Work to be completed:
For the word "instruction", find each line in the entries where it occurs and copy that line.

====== The data

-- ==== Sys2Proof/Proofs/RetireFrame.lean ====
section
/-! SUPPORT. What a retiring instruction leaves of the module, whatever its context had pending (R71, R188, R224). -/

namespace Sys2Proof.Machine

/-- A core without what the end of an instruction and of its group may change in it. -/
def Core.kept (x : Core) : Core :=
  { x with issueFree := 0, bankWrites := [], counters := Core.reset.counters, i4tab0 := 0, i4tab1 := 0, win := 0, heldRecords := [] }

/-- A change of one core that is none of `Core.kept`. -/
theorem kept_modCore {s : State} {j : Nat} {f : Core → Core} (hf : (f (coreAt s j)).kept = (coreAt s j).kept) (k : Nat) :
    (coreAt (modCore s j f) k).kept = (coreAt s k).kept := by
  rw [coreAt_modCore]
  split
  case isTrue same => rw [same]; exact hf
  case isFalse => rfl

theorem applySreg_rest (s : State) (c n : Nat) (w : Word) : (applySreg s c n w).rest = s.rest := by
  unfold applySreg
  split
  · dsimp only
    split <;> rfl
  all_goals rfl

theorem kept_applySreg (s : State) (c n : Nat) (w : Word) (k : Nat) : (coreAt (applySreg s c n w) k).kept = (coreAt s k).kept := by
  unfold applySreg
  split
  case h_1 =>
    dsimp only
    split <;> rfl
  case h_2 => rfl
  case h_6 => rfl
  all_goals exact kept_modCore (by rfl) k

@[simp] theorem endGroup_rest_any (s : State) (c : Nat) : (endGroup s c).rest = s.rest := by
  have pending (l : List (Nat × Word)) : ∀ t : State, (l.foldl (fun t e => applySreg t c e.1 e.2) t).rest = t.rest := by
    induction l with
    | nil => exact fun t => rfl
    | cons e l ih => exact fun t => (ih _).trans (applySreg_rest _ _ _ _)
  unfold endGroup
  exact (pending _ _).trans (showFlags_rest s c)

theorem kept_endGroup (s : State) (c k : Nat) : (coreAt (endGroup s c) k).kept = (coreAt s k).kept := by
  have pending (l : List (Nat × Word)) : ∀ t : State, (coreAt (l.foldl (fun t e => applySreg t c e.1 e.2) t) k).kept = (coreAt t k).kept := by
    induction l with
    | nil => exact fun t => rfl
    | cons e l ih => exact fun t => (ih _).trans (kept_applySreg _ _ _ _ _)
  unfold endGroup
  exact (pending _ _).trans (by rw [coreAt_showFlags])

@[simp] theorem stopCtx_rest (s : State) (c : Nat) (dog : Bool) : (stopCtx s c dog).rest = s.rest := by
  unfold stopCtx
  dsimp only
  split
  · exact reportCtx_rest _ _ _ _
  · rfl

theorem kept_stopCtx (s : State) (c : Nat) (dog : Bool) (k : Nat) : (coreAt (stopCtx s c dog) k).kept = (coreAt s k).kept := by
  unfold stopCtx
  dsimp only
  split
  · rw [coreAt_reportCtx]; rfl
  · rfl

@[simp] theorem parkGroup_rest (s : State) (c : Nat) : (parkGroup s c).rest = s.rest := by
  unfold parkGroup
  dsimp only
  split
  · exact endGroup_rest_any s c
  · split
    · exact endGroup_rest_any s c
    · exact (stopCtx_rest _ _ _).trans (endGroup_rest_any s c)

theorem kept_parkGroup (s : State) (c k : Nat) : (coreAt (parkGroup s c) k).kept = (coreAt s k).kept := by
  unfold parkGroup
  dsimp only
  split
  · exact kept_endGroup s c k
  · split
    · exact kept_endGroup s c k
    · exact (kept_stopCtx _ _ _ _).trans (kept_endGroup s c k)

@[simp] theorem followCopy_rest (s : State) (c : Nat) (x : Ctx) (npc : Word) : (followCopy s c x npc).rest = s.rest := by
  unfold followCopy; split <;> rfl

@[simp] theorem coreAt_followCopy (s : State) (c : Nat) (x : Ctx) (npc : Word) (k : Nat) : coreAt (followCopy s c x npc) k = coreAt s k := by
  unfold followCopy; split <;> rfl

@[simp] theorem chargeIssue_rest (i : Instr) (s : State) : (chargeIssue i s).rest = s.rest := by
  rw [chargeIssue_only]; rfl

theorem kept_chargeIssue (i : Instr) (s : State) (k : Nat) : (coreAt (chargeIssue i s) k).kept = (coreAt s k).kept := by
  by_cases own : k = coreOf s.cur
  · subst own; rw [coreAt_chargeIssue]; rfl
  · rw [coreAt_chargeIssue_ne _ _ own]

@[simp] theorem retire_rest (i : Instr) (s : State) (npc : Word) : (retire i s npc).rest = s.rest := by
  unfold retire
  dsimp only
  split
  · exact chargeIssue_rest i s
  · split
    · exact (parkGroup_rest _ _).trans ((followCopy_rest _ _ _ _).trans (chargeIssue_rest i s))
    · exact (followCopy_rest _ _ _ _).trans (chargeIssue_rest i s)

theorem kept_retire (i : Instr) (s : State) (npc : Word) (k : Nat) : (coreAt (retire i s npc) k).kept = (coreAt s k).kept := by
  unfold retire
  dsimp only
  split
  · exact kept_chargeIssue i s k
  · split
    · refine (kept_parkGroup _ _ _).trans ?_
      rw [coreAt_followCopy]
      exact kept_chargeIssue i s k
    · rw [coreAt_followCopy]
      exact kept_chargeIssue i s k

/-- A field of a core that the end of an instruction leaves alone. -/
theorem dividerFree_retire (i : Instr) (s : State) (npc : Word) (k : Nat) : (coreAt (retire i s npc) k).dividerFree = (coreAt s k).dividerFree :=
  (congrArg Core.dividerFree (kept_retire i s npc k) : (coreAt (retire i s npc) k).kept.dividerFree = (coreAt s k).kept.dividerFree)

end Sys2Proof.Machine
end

============

Answer box:
/-! SUPPORT. What a retiring instruction leaves of the module, whatever its context had pending (R71, R188, R224). -/
/-- A core without what the end of an instruction and of its group may change in it. -/
/-- A field of a core that the end of an instruction leaves alone. -/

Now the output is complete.